▶ _Material shown_
/-- A record update: each field is as it was, or lies in the list. -/
theorem Stays.record {T : List Field} {free mem hostMem err fuse repair strap pins dev boot hst clk time pwr thm ras sec lnk memc weevil tap core stream linkCorr turn routes region chim part bars snaps kv out : _} (h : Stays L a s) (hL : Sub T L)
    (kfree : T.contains Field.free = true ∨ free = s.free := by first | exact Or.inl rfl | exact Or.inr rfl)
    (kmem : T.contains Field.mem = true ∨ mem = s.mem := by first | exact Or.inl rfl | exact Or.inr rfl)
    (khostMem : T.contains Field.hostMem = true ∨ hostMem = s.hostMem := by first | exact Or.inl rfl | exact Or.inr rfl)
    (kerr : T.contains Field.err = true ∨ err = s.err := by first | exact Or.inl rfl | exact Or.inr rfl)
    (kfuse : T.contains Field.fuse = true ∨ fuse = s.fuse := by first | exact Or.inl rfl | exact Or.inr rfl)
    (krepair : T.contains Field.repair = true ∨ repair = s.repair := by first | exact Or.inl rfl | exact Or.inr rfl)
    (kstrap : T.contains Field.strap = true ∨ strap = s.strap := by first | exact Or.inl rfl | exact Or.inr rfl)
    (kpins : T.contains Field.pins = true ∨ pins = s.pins := by first | exact Or.inl rfl | exact Or.inr rfl)
    (kdev : T.contains Field.dev = true ∨ dev = s.dev := by first | exact Or.inl rfl | exact Or.inr rfl)
    (kboot : T.contains Field.boot = true ∨ boot = s.boot := by first | exact Or.inl rfl | exact Or.inr rfl)
    (khst : T.contains Field.hst = true ∨ hst = s.hst := by first | exact Or.inl rfl | exact Or.inr rfl)
    (kclk : T.contains Field.clk = true ∨ clk = s.clk := by first | exact Or.inl rfl | exact Or.inr rfl)
    (ktime : T.contains Field.time = true ∨ time = s.time := by first | exact Or.inl rfl | exact Or.inr rfl)
    (kpwr : T.contains Field.pwr = true ∨ pwr = s.pwr := by first | exact Or.inl rfl | exact Or.inr rfl)
    (kthm : T.contains Field.thm = true ∨ thm = s.thm := by first | exact Or.inl rfl | exact Or.inr rfl)
    (kras : T.contains Field.ras = true ∨ ras = s.ras := by first | exact Or.inl rfl | exact Or.inr rfl)
    (ksec : T.contains Field.sec = true ∨ sec = s.sec := by first | exact Or.inl rfl | exact Or.inr rfl)
    (klnk : T.contains Field.lnk = true ∨ lnk = s.lnk := by first | exact Or.inl rfl | exact Or.inr rfl)
    (kmemc : T.contains Field.memc = true ∨ memc = s.memc := by first | exact Or.inl rfl | exact Or.inr rfl)
    (kweevil : T.contains Field.weevil = true ∨ weevil = s.weevil := by first | exact Or.inl rfl | exact Or.inr rfl)
    (ktap : T.contains Field.tap = true ∨ tap = s.tap := by first | exact Or.inl rfl | exact Or.inr rfl)
    (kcore : T.contains Field.core = true ∨ core = s.core := by first | exact Or.inl rfl | exact Or.inr rfl)
    (kstream : T.contains Field.stream = true ∨ stream = s.stream := by first | exact Or.inl rfl | exact Or.inr rfl)
    (klinkCorr : T.contains Field.linkCorr = true ∨ linkCorr = s.linkCorr := by first | exact Or.inl rfl | exact Or.inr rfl)
    (kturn : T.contains Field.turn = true ∨ turn = s.turn := by first | exact Or.inl rfl | exact Or.inr rfl)
    (kroutes : T.contains Field.routes = true ∨ routes = s.routes := by first | exact Or.inl rfl | exact Or.inr rfl)
    (kregion : T.contains Field.region = true ∨ region = s.region := by first | exact Or.inl rfl | exact Or.inr rfl)
    (kchim : T.contains Field.chim = true ∨ chim = s.chim := by first | exact Or.inl rfl | exact Or.inr rfl)
    (kpart : T.contains Field.part = true ∨ part = s.part := by first | exact Or.inl rfl | exact Or.inr rfl)
    (kbars : T.contains Field.bars = true ∨ bars = s.bars := by first | exact Or.inl rfl | exact Or.inr rfl)
    (ksnaps : T.contains Field.snaps = true ∨ snaps = s.snaps := by first | exact Or.inl rfl | exact Or.inr rfl)
    (kkv : T.contains Field.kv = true ∨ kv = s.kv := by first | exact Or.inl rfl | exact Or.inr rfl)
    (kout : T.contains Field.out = true ∨ out = s.out := by first | exact Or.inl rfl | exact Or.inr rfl)
    (wm : Mem.wf s.mem = true → Mem.wf mem = true := by exact id) (wh : Mem.wf s.hostMem = true → Mem.wf hostMem = true := by exact id) :
    Stays L a (State.mk s.pending free mem hostMem s.flash err fuse repair strap s.land pins dev boot hst clk time pwr thm ras sec lnk memc
      weevil tap core stream linkCorr turn routes region chim part bars snaps kv out) where
  pending := h.pending
  flash := h.flash
  land := h.land
  frame := by
    intro F hF
    cases F with
    | free => exact kfree.elim (fun m => absurd (hL.has m) hF) (fun e => e.trans (h.frame .free hF))
    | mem => exact kmem.elim (fun m => absurd (hL.has m) hF) (fun e => e.trans (h.frame .mem hF))
    | hostMem => exact khostMem.elim (fun m => absurd (hL.has m) hF) (fun e => e.trans (h.frame .hostMem hF))
    | err => exact kerr.elim (fun m => absurd (hL.has m) hF) (fun e => e.trans (h.frame .err hF))
    | fuse => exact kfuse.elim (fun m => absurd (hL.has m) hF) (fun e => e.trans (h.frame .fuse hF))
    | repair => exact krepair.elim (fun m => absurd (hL.has m) hF) (fun e => e.trans (h.frame .repair hF))
    | strap => exact kstrap.elim (fun m => absurd (hL.has m) hF) (fun e => e.trans (h.frame .strap hF))
    | pins => exact kpins.elim (fun m => absurd (hL.has m) hF) (fun e => e.trans (h.frame .pins hF))
    | dev => exact kdev.elim (fun m => absurd (hL.has m) hF) (fun e => e.trans (h.frame .dev hF))
    | boot => exact kboot.elim (fun m => absurd (hL.has m) hF) (fun e => e.trans (h.frame .boot hF))
    | hst => exact khst.elim (fun m => absurd (hL.has m) hF) (fun e => e.trans (h.frame .hst hF))
    | clk => exact kclk.elim (fun m => absurd (hL.has m) hF) (fun e => e.trans (h.frame .clk hF))
    | time => exact ktime.elim (fun m => absurd (hL.has m) hF) (fun e => e.trans (h.frame .time hF))
    | pwr => exact kpwr.elim (fun m => absurd (hL.has m) hF) (fun e => e.trans (h.frame .pwr hF))
    | thm => exact kthm.elim (fun m => absurd (hL.has m) hF) (fun e => e.trans (h.frame .thm hF))
    | ras => exact kras.elim (fun m => absurd (hL.has m) hF) (fun e => e.trans (h.frame .ras hF))
    | sec => exact ksec.elim (fun m => absurd (hL.has m) hF) (fun e => e.trans (h.frame .sec hF))
    | lnk => exact klnk.elim (fun m => absurd (hL.has m) hF) (fun e => e.trans (h.frame .lnk hF))
    | memc => exact kmemc.elim (fun m => absurd (hL.has m) hF) (fun e => e.trans (h.frame .memc hF))
    | weevil => exact kweevil.elim (fun m => absurd (hL.has m) hF) (fun e => e.trans (h.frame .weevil hF))
    | tap => exact ktap.elim (fun m => absurd (hL.has m) hF) (fun e => e.trans (h.frame .tap hF))
    | core => exact kcore.elim (fun m => absurd (hL.has m) hF) (fun e => e.trans (h.frame .core hF))
    | stream => exact kstream.elim (fun m => absurd (hL.has m) hF) (fun e => e.trans (h.frame .stream hF))
    | linkCorr => exact klinkCorr.elim (fun m => absurd (hL.has m) hF) (fun e => e.trans (h.frame .linkCorr hF))
    | turn => exact kturn.elim (fun m => absurd (hL.has m) hF) (fun e => e.trans (h.frame .turn hF))
    | routes => exact kroutes.elim (fun m => absurd (hL.has m) hF) (fun e => e.trans (h.frame .routes hF))
    | region => exact kregion.elim (fun m => absurd (hL.has m) hF) (fun e => e.trans (h.frame .region hF))
    | chim => exact kchim.elim (fun m => absurd (hL.has m) hF) (fun e => e.trans (h.frame .chim hF))
    | part => exact kpart.elim (fun m => absurd (hL.has m) hF) (fun e => e.trans (h.frame .part hF))
    | bars => exact kbars.elim (fun m => absurd (hL.has m) hF) (fun e => e.trans (h.frame .bars hF))
    | snaps => exact ksnaps.elim (fun m => absurd (hL.has m) hF) (fun e => e.trans (h.frame .snaps hF))
    | kv => exact kkv.elim (fun m => absurd (hL.has m) hF) (fun e => e.trans (h.frame .kv hF))
    | out => exact kout.elim (fun m => absurd (hL.has m) hF) (fun e => e.trans (h.frame .out hF))
  wfMem := fun w => wm (h.wfMem w)
  wfHost := fun w => wh (h.wfHost w)
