theorem partLoadEff_stays {L : List Field} {a s : State} {n1 n2 : _} (h : Stays L a s)
    (hL : Sub [.free, .mem, .hostMem, .err, .dev, .hst, .pwr, .ras, .lnk, .memc, .core, .stream, .linkCorr, .routes,
      .region, .part, .bars, .snaps] L) :
    EStays L a (partLoadEff s n1 n2) := by
  unfold partLoadEff
  repeat' with_reducible first
    | assumption | (intro) | apply Eff.conflict_stays | apply modPart_stays | apply applyBankQuar_stays
    | apply checkLoad_stays | apply commitLoad_stays | apply requestRegion_stays | apply EStays.ok | apply EStays.fail
    | apply EStays.run | apply EStays.hold | apply EStays.ite | apply PStays.ite | apply Stays.ite | apply Stays.foldl
    | apply PStays.foldl | apply PStays.fst | dsimp only | refine EStays.get_ok ‹_› ?_ | refine EStays.get_fail ‹_› ?_
    | refine EStays.get_run ‹_› ?_ | refine PStays.get ‹_› ?_ | split | apply PStays.mk | exact hL.of rfl

theorem finishLoad_stays {L : List Field} {a s : State} {n1 n2 : _} (h : Stays L a s)
    (hL : Sub [.free, .mem, .hostMem, .err, .hst, .ras, .lnk, .memc, .core, .stream, .linkCorr, .routes, .region, .part,
      .bars, .snaps] L) :
    EStays L a (finishLoad s n1 n2) := by
  unfold finishLoad
  repeat' with_reducible first
    | assumption | (intro) | apply Eff.no_stays | apply checkLoad_stays | apply loadFails_stays | apply commitLoad_stays
    | apply EStays.ok | apply EStays.fail | apply EStays.run | apply EStays.hold | apply EStays.ite | apply PStays.ite
    | apply Stays.ite | apply PStays.fst | dsimp only | refine EStays.get_ok ‹_› ?_ | refine EStays.get_fail ‹_› ?_
    | refine EStays.get_run ‹_› ?_ | refine PStays.get ‹_› ?_ | split | apply PStays.mk | exact hL.of rfl

-- Modes

theorem regionModeEff_stays {L : List Field} {a s : State} {n1 n2 : _} (h : Stays L a s) (hL : Sub [.pwr, .region] L) :
    EStays L a (regionModeEff s n1 n2) := by
  unfold regionModeEff
  repeat' with_reducible first
    | assumption | (intro) | apply Eff.no_stays | apply requestMode_stays | apply Eff.done_stays | apply modRegion_stays
    | apply EStays.ok | apply EStays.fail | apply EStays.run | apply EStays.hold | apply EStays.ite | apply Stays.ite
    | dsimp only | refine EStays.get_ok ‹_› ?_ | refine EStays.get_fail ‹_› ?_ | refine EStays.get_run ‹_› ?_
    | refine MStays.get_now ‹_› ?_ | refine MStays.get_admission ‹_› ?_ | split | exact hL.of rfl

theorem modeRow_stays {L : List Field} {a s : State} {n1 n2 : _} (h : Stays L a s)
    (hL : Sub [.mem, .hostMem, .err, .hst, .time, .pwr, .ras, .lnk, .memc, .core, .stream, .linkCorr, .turn, .routes,
      .region, .part, .bars, .snaps] L) :
    Stays L a (modeRow s n1 n2) := by
  unfold modeRow
  repeat' with_reducible first
    | assumption | (intro) | apply issueTile_stays | apply descRow_stays | apply regionModeEff_stays | split
    | exact hL.of rfl

theorem dropAdmit_stays {L : List Field} {a s : State} {n1 n2 : _} (h : Stays L a s) (hL : Sub [.pwr] L) :
    Stays L a (dropAdmit s n1 n2) := by
  unfold dropAdmit
  repeat' with_reducible first | assumption | apply modPwr_stays

theorem setAdmit_stays {L : List Field} {a s : State} {n1 n2 n3 : _} (h : Stays L a s) (hL : Sub [.pwr] L) :
    Stays L a (setAdmit s n1 n2 n3) := by
  unfold setAdmit
  repeat' with_reducible first | assumption | apply modPwr_stays

theorem countAdmit_stays {L : List Field} {a s : State} {n1 : _} (h : Stays L a s) (hL : Sub [.pwr] L) :
    Stays L a (countAdmit s n1) := by
  unfold countAdmit
  repeat' with_reducible first | assumption | exact hL.of rfl | refine Stays.record ?_ hL

theorem endModeOp_stays {L : List Field} {a s : State} {n1 n2 : _} (h : Stays L a s) (hL : Sub [.core] L) :
    Stays L a (endModeOp s n1 n2) := by
  unfold endModeOp
  repeat' with_reducible first | assumption | apply modCore_stays

theorem answerGroup_stays {L : List Field} {a s : State} {n1 n2 n3 : _} (h : Stays L a s) (hL : Sub [.hst] L) :
    Stays L a (answerGroup s n1 n2 n3) := by
  unfold answerGroup
  repeat' with_reducible first
    | assumption | (intro) | apply modChan_stays

theorem answerMode_stays {L : List Field} {a s : State} {n1 n2 n3 : _} (h : Stays L a s) (hL : Sub [.hst, .core] L) :
    Stays L a (answerMode s n1 n2 n3) := by
  unfold answerMode
  repeat' with_reducible first
    | assumption | (intro) | apply endModeOp_stays | apply answerGroup_stays | apply finishDesc_stays | apply Stays.ite
    | split | exact hL.of rfl

theorem decideModes_stays {L : List Field} {a s : State} {n0 n1 : _} (h : Stays L a s)
    (hL : Sub [.hst, .pwr, .core, .region] L) :
    Stays L a (decideModes n0 n1 s) := by
  induction n1 generalizing s with
  | nil =>
    rw [decideModes]
    repeat' with_reducible first
        | assumption | (intro) | apply modRegion_stays | apply answerMode_stays | apply decideMode_stays | dsimp only
        | refine MStays.get_now ‹_› ?_ | refine MStays.get_admission ‹_› ?_ | split | exact hL.of rfl
  | cons x t ih =>
    rw [decideModes]
    repeat' with_reducible first
        | assumption | apply ih | (intro) | apply modRegion_stays | apply answerMode_stays | apply decideMode_stays
        | dsimp only | refine MStays.get_now ‹_› ?_ | refine MStays.get_admission ‹_› ?_ | split | exact hL.of rfl

theorem settleModes_stays {L : List Field} {a s : State} {n1 n2 : _} (h : Stays L a s)
    (hL : Sub [.hst, .pwr, .core, .region] L) :
    Stays L a (settleModes s n1 n2) := by
  unfold settleModes
  repeat' with_reducible first
    | assumption | (intro) | apply decideModes_stays | apply answerMode_stays | split | exact hL.of rfl

theorem grantNbu_stays {L : List Field} {a s : State} {n1 : _} (h : Stays L a s) (hL : Sub [.hst, .pwr, .core, .region] L) :
    Stays L a (grantNbu s n1) := by
  unfold grantNbu
  repeat' with_reducible first
    | assumption | (intro) | apply settleModes_stays | apply modRegion_stays | apply Stays.ite | dsimp only
    | exact hL.of rfl
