theorem execGather_stays {L : List Field} {a s : State} {n0 n1 : _} (h : Stays L a s)
    (hL : Sub [.free, .hostMem, .err, .hst, .ras, .memc, .region] L) :
    RStays L a (execGather n0 n1 s) := by
  unfold execGather
  repeat' with_reducible first | assumption | (intro) | apply runNbu_stays | apply gatherRun_stays | exact hL.of rfl

theorem execScatter_stays {L : List Field} {a s : State} {n0 n1 : _} (h : Stays L a s)
    (hL : Sub [.free, .hostMem, .err, .hst, .ras, .memc, .region] L) :
    RStays L a (execScatter n0 n1 s) := by
  unfold execScatter
  repeat' with_reducible first | assumption | (intro) | apply runNbu_stays | apply scatterRun_stays | exact hL.of rfl

theorem execRsum_stays {L : List Field} {a s : State} {n0 n1 : _} (h : Stays L a s)
    (hL : Sub [.free, .hostMem, .err, .hst, .ras, .memc, .region] L) :
    RStays L a (execRsum n0 n1 s) := by
  unfold execRsum
  repeat' with_reducible first | assumption | (intro) | apply runNbu_stays | apply rsumRun_stays | exact hL.of rfl

theorem execBchk_stays {L : List Field} {a s : State} {n0 n1 : _} (h : Stays L a s)
    (hL : Sub [.hostMem, .err, .hst, .ras, .memc, .region] L) :
    RStays L a (execBchk n0 n1 s) := by
  unfold execBchk
  repeat' with_reducible first
    | assumption | (intro) | apply runNbu_stays | apply bchkRun_stays | apply RStays.next | apply RStays.fault
    | apply PStays.ite | apply RStays.ite | apply Stays.ite | apply PStays.fst | refine PStays.get ‹_› ?_ | apply PStays.mk
    | exact hL.of rfl

theorem execNbuCommandComplete_stays {L : List Field} {a s : State} {n0 n1 : _} (h : Stays L a s)
    (hL : Sub [.free, .mem, .hostMem, .err, .hst, .ras, .lnk, .memc, .core, .stream, .linkCorr, .routes, .region, .part,
      .bars, .snaps, .kv, .out] L) :
    RStays L a (execNbuCommandComplete n0 n1 s) := by
  unfold execNbuCommandComplete
  repeat' with_reducible first
    | assumption | (intro) | apply standWrites_stays | apply modNbu_stays | apply endCommand_stays | apply RStays.next
    | apply RStays.fault | apply PStays.ite | apply RStays.ite | apply Stays.ite | apply PStays.fst | dsimp only
    | refine PStays.get ‹_› ?_ | split | apply PStays.mk | exact hL.of rfl

theorem execNbuRowBoundary_stays {L : List Field} {a s : State} {n0 n1 : _} (h : Stays L a s) (hL : Sub [.region] L) :
    RStays L a (execNbuRowBoundary n0 n1 s) := by
  unfold execNbuRowBoundary
  repeat' with_reducible first | assumption | apply modNbu_stays | apply RStays.next | apply RStays.ite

▶ _Directions for this task_
Give again, word for word, the records from their first line to the one with "(kdev : T.contains", and leave out all else.

▶ _Task answer_
/-- A record update: each field is as it was, or lies in the list. -/
theorem Stays.record {T : List Field} {free mem hostMem err fuse repair strap pins dev boot hst clk time pwr thm ras sec lnk memc weevil tap core stream linkCorr turn routes region chim part bars snaps kv out : _} (h : Stays L a s) (hL : Sub T L)
    (kfree : T.contains Field.free = true ∨ free = s.free := by first | exact Or.inl rfl | exact Or.inr rfl)
    (kmem : T.contains Field.mem = true ∨ mem = s.mem := by first | exact Or.inl rfl | exact Or.inr rfl)
    (khostMem : T.contains Field.hostMem = true ∨ hostMem = s.hostMem := by first | exact Or.inl rfl | exact Or.inr rfl)
    (kerr : T.contains Field.err = true ∨ err = s.err := by first | exact Or.inl rfl | exact Or.inr rfl)
    (kfuse : T.contains Field.fuse = true ∨ fuse = s.fuse := by first | exact Or.inl rfl | exact Or.inr rfl)
    (krepair : T.contains Field.repair = true ∨ repair = s.repair := by first | exact Or.inl rfl | exact Or.inr rfl)
    (kstrap : T.contains Field.strap = true ∨ strap = s.strap := by first | exact Or.inl rfl | exact Or.inr rfl)
    (kpins : T.contains Field.pins = true ∨ pins = s.pins := by first | exact Or.inl rfl | exact Or.inr rfl)
    (kdev : T.contains Field.dev = true ∨ dev = s.dev := by first | exact Or.inl rfl | exact Or.inr rfl)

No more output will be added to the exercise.